On the bright side, at least our ugly, nonsensical baby will be covered by SoonerCare. That's right, folks. Free baby. The one good thing the government has ever done for us. And, in less than a week, we will know the sex. So, start placing bets, and remember to cut me in on 10% of the action. The general consensus is that it is going to be a girl. But, I'm still holding out for a boy, simply to see the look of shock/awe/dissapointment/whatthefuck on Rachel's face when it turns out to be an ugly, nonsensical baby of the not so fairer sex. I write this out of love because I'm curious (as a scientist, mind you) to see how Rachel can handle two of me.

In other news, I did end up getting two jobs. Granted the two jobs don't even equal one job in pay, but I suppose that will go with the lifestyle of having an ugly nonsensical male baby. Welfare is step number three in the job spectrum, and thinking about it, maybe that's where I want to be in the first place, because according to the interweb, ugly babies are models. And, who's heard of a model on welfare?!

Point match.

Final scientific equation:

Baby + Huggies Contract = Unfortunate.

Baby + Welfare = Unfortunately poor yet beautiful baby.

Final note:

Read this:



Finally.
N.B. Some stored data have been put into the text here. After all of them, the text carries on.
-- ==== Sys2Proof/Laws/Assembler.lean ====
section
/-! SUPPORT. What the assembler does with each mnemonic, with the characters of a word, and with byte literals. -/

namespace Sys2Proof.Machine

theorem parseMnemonic_loadkey (ts : List Token) :
    parseMnemonic "LOADKEY".toList ts = (keyOperands ts).map fun k => .loadkey k.1 k.2 := by
  unfold parseMnemonic
  rw [if_pos rfl]

theorem parseMnemonic_update (ts : List Token) :
    parseMnemonic "UPDATE".toList ts = (payloadOperand ts).map .update := by
  unfold parseMnemonic
  rw [if_neg (by decide), if_neg (by decide), if_pos rfl]

theorem parseMnemonic_updateU8 (ts : List Token) :
    parseMnemonic "UPDATE_U8".toList ts = (literalOperand ts).map .updateU8 := by
  unfold parseMnemonic
  rw [if_neg (by decide), if_neg (by decide), if_neg (by decide), if_pos rfl]

theorem parseMnemonic_digest (ts : List Token) :
    parseMnemonic "DIGEST".toList ts = (payloadOperand ts).map .digest := by
  unfold parseMnemonic
  rw [if_neg (by decide), if_neg (by decide), if_neg (by decide), if_neg (by decide), if_neg (by decide), if_pos rfl]

theorem parseMnemonic_digestU8 (ts : List Token) :
    parseMnemonic "DIGEST_U8".toList ts = (literalOperand ts).map .digestU8 := by
  unfold parseMnemonic
  rw [if_neg (by decide), if_neg (by decide), if_neg (by decide), if_neg (by decide), if_neg (by decide),
    if_neg (by decide), if_pos rfl]

theorem parseMnemonic_updateLong (ts : List Token) :
    parseMnemonic "UPDATE_LONG".toList ts = (payloadOperand ts).map .updateLong := by
  unfold parseMnemonic
  rw [if_neg (by decide), if_neg (by decide), if_neg (by decide), if_neg (by decide), if_neg (by decide),
    if_neg (by decide), if_neg (by decide), if_neg (by decide), if_pos rfl]

/-- A mnemonic that is none of the list is rejected (30_encoding.md R87). -/
theorem parseMnemonic_other {m : List Char} (ts : List Token) (h : String.ofList m ∉ mnemonics) :
    parseMnemonic m ts = none := by
  have hne : ∀ n ∈ mnemonics, m ≠ n.toList := by
    rintro n hn rfl
    rw [String.ofList_toList] at h
    exact h hn
  simp only [mnemonics, List.mem_cons, List.not_mem_nil, or_false, forall_eq_or_imp, forall_eq] at hne
  simp only [parseMnemonic, hne, if_false]

/-- Characters that stand in a word: no separator, no bracket, no comma, no semicolon. -/
def WordChar (c : Char) : Prop := c ≠ ';' ∧ c ≠ ' ' ∧ c ≠ '\t' ∧ c ≠ ',' ∧ c ≠ '[' ∧ c ≠ ']'

/-- The characters of a word are gathered into it. -/
theorem tokens_word {w : List Char} (h : ∀ c ∈ w, WordChar c) (acc cs : List Char) :
    tokens acc (w ++ cs) = tokens (w.reverse ++ acc) cs := by
  induction w generalizing acc with
  | nil => rfl
  | cons c w ih =>
    obtain ⟨h1, h2, h3, h4, h5, h6⟩ := h c (by simp)
    rw [List.cons_append, tokens, if_neg h1, if_neg (by simp [h2, h3]), if_neg h4, if_neg h5, if_neg h6,
      ih fun d hd => h d (by simp [hd])]
    simp

theorem wordChar_hexChar : ∀ d < 16, WordChar (hexChar d) := by
  unfold WordChar
  decide

theorem digitValue_hexChar : ∀ d < 16, digitValue (hexChar d) = some d := by decide

/-- Byte literals in range are taken as they are, the whole list of them. -/
theorem mapM_byteLiteral {data : List Nat} (h : ∀ b ∈ data, b ≤ 0xff) :
    data.mapM byteLiteral = some (data.map (BitVec.ofNat 8)) := by
  induction data with
  | nil => rfl
  | cons b bs ih =>
    rw [List.mapM_cons, ih fun x hx => h x (by simp [hx]), byteLiteral, if_pos (h b (by simp))]
    rfl

/-- One byte literal out of range rejects the list. -/
theorem mapM_byteLiteral_none {data : List Nat} (h : ∃ b ∈ data, 0xff < b) : data.mapM byteLiteral = none := by
  obtain ⟨x, hx, hl⟩ := h
  induction data with
  | nil => cases hx
  | cons b bs ih =>
    rw [List.mapM_cons]
    rcases List.mem_cons.1 hx with rfl | hx
    · rw [byteLiteral, if_neg (by omega)]
      rfl
    · rw [ih hx]
      cases byteLiteral b <;> rfl

end Sys2Proof.Machine
end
Someone who understands.

End blog.

Wednesday, June 4, 2008

This Hurts


no, i'm not referring to the awful looking patch of skin above my belly button. that, my friends, is my reminder of why people remove belly rings when they become pregnant. don't do what i did, "waiting and seeing" if you have to remove your belly ring until you wake up one day and it has ripped a hole in your skin and you're asking your dad (i do not trust adam to pull things out of my body after the whole hang nail debacle) to get his wire cutters and cut the ring out of your stomach because you've had the damn thing in for so long that it has welded itself shut making a simple removal possible.

no, i'm not referring to that at all. i'm talking about my pregnant belly sunburn. i've been spending the few days i have off from work lounging at my dad and stepmom's swimming pool. i usually wear my maternity tankini to the pool but today, i decided to wear my bikini top from last year, so i could get some sun on my middle-aged, midwest, football fan man stomach so it wouldn't look so pale compared to the rest of my body. bad. i.dea.

when i got home from the pool and removed my cover up, i saw that i had developed a huge red circle on my belly. i forgot that when i'm laying down my stomach is about five inches higher than the rest of my body, which means it got more sun than any other part of me. so now, here i am lying on my back almost completely naked because it hurts to wear clothes. my mom gave me a little robe to wear after i had told her the other day that i walk around the house naked in the middle of the night because i'm too tired to put clothes on. so now that's what i wear when i'm not lying in my bed, yelping everytime the sheets accidentally brush against my skin.

note to self: pregnancy does not make you immune to sunburns....although it may be causing a reduction in brain cells.